Abstract
Purpose :
To finetune a multi-modal, transformer-based model for generating medical reports from slit lamp images and develop a subquent question answering (QA) system using Llama2. We term this entire process slit-lamp-GPT (Generative Pre-training Transformer).
Methods :
Our research utilized a dataset of 25,051 slit-lamp images from 3,409 participants, paired with their corresponding physician-created medical reports. We used this data, which was divided into training, validation, and test sets, to finetune the Bootstrapping Language-Image Pre-training (BLIP) framework towards report generation. The generated text reports and human-posed questions were then inputted into Llama2 for interactive question answering. We evaluated performance using qualitative metrics (including BLEU, CIDEr, ROUGE-L, SPICE, accuracy, sensitivity, specificity, precision, and F1-score) and the subjective assessments from two experienced ophthalmologists who rated the outputs on a 1-3 scale (1 indicated high quality).
Results :
A total of 50 conditions related to diseases or post-operative complications through keyword matching in initial reports were identified. The refined slit-lamp-GPT model exhibited BLEU scores (1-4) of 0.67, 0.66, 0.65, and 0.65, respectively, with a CIDEr score of 3.24, a ROUGE score of 0.61, and a SPICE score of 0.37. The most frequently identified conditions were cataract (unspecific categorization) (22.9%), age-related cataract (22.0%), and conjunctival concretion (13.1%).

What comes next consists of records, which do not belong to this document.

-- ==== Sys2Proof/Syntax.lean ====
section
/-! DEFINITION. The instructions: one constructor per row of spec/opcode_table.json (R53). -/

namespace Sys2Proof

/-- The 13 instructions with their operand bytes as fetched (R50, R51, R53). A register operand is the WHOLE operand
byte: a byte above 7 is still decoded and faults when the instruction executes (R14, R57; log entry 5). -/
inductive Instr where
  /-- LDI a, imm: load immediate into register (R100). -/
  | ldi (a imm : Byte)
  /-- PRN a: print register value (R101). -/
  | prn (a : Byte)
  /-- HLT: halt (R102). -/
  | hlt
  /-- MUL a, b: multiply register by register (R72). -/
  | mul (a b : Byte)
  /-- PUSH a: push register to stack (R81). -/
  | push (a : Byte)
  /-- POP a: pop stack into register (R82). -/
  | pop (a : Byte)
  /-- CALL a: call subroutine at register value (R83). -/
  | call (a : Byte)
  /-- RET: return from subroutine (R84). -/
  | ret
  /-- ADD a, b: add register to register (R71). -/
  | add (a b : Byte)
  /-- CMP a, b: compare, set flags (R73). -/
  | cmp (a b : Byte)
  /-- JMP a: unconditional jump (R91). -/
  | jmp (a : Byte)
  /-- JEQ a: jump if Equal flag set (R92). -/
  | jeq (a : Byte)
  /-- JNE a: jump if Equal flag clear (R93). -/
  | jne (a : Byte)
  deriving DecidableEq, Repr

end Sys2Proof
end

Disease classification metrics showed an overall accuracy of 0.82 and an F1 score of 0.64, with high accuracies (≥0.9) for identifying intraocular lens, conjunctivitis (unspecific categorization), and chronic conjunctivitis, and high F1 scores (≥0.9) for cataract and age-related cataract. A high level of agreement was noted between the two ophthalmologists during the quality assessment of 100 reports with scores of 1.36 for both completeness and correctness. Consistency was also observed in an interactive question answering scenario involving 300 generated answers, with scores of 1.33, 1.14, and 1.15 for completeness, correctness, and possible harm, respectively.
Conclusions :
This pioneering study introduces the slit-lamp-GPT model for report generation and question answering, highlighting the potential of large language models to assist ophthalmologists and patients.
This abstract was presented at the 2024 ARVO Annual Meeting, held in Seattle, WA, May 5-9, 2024.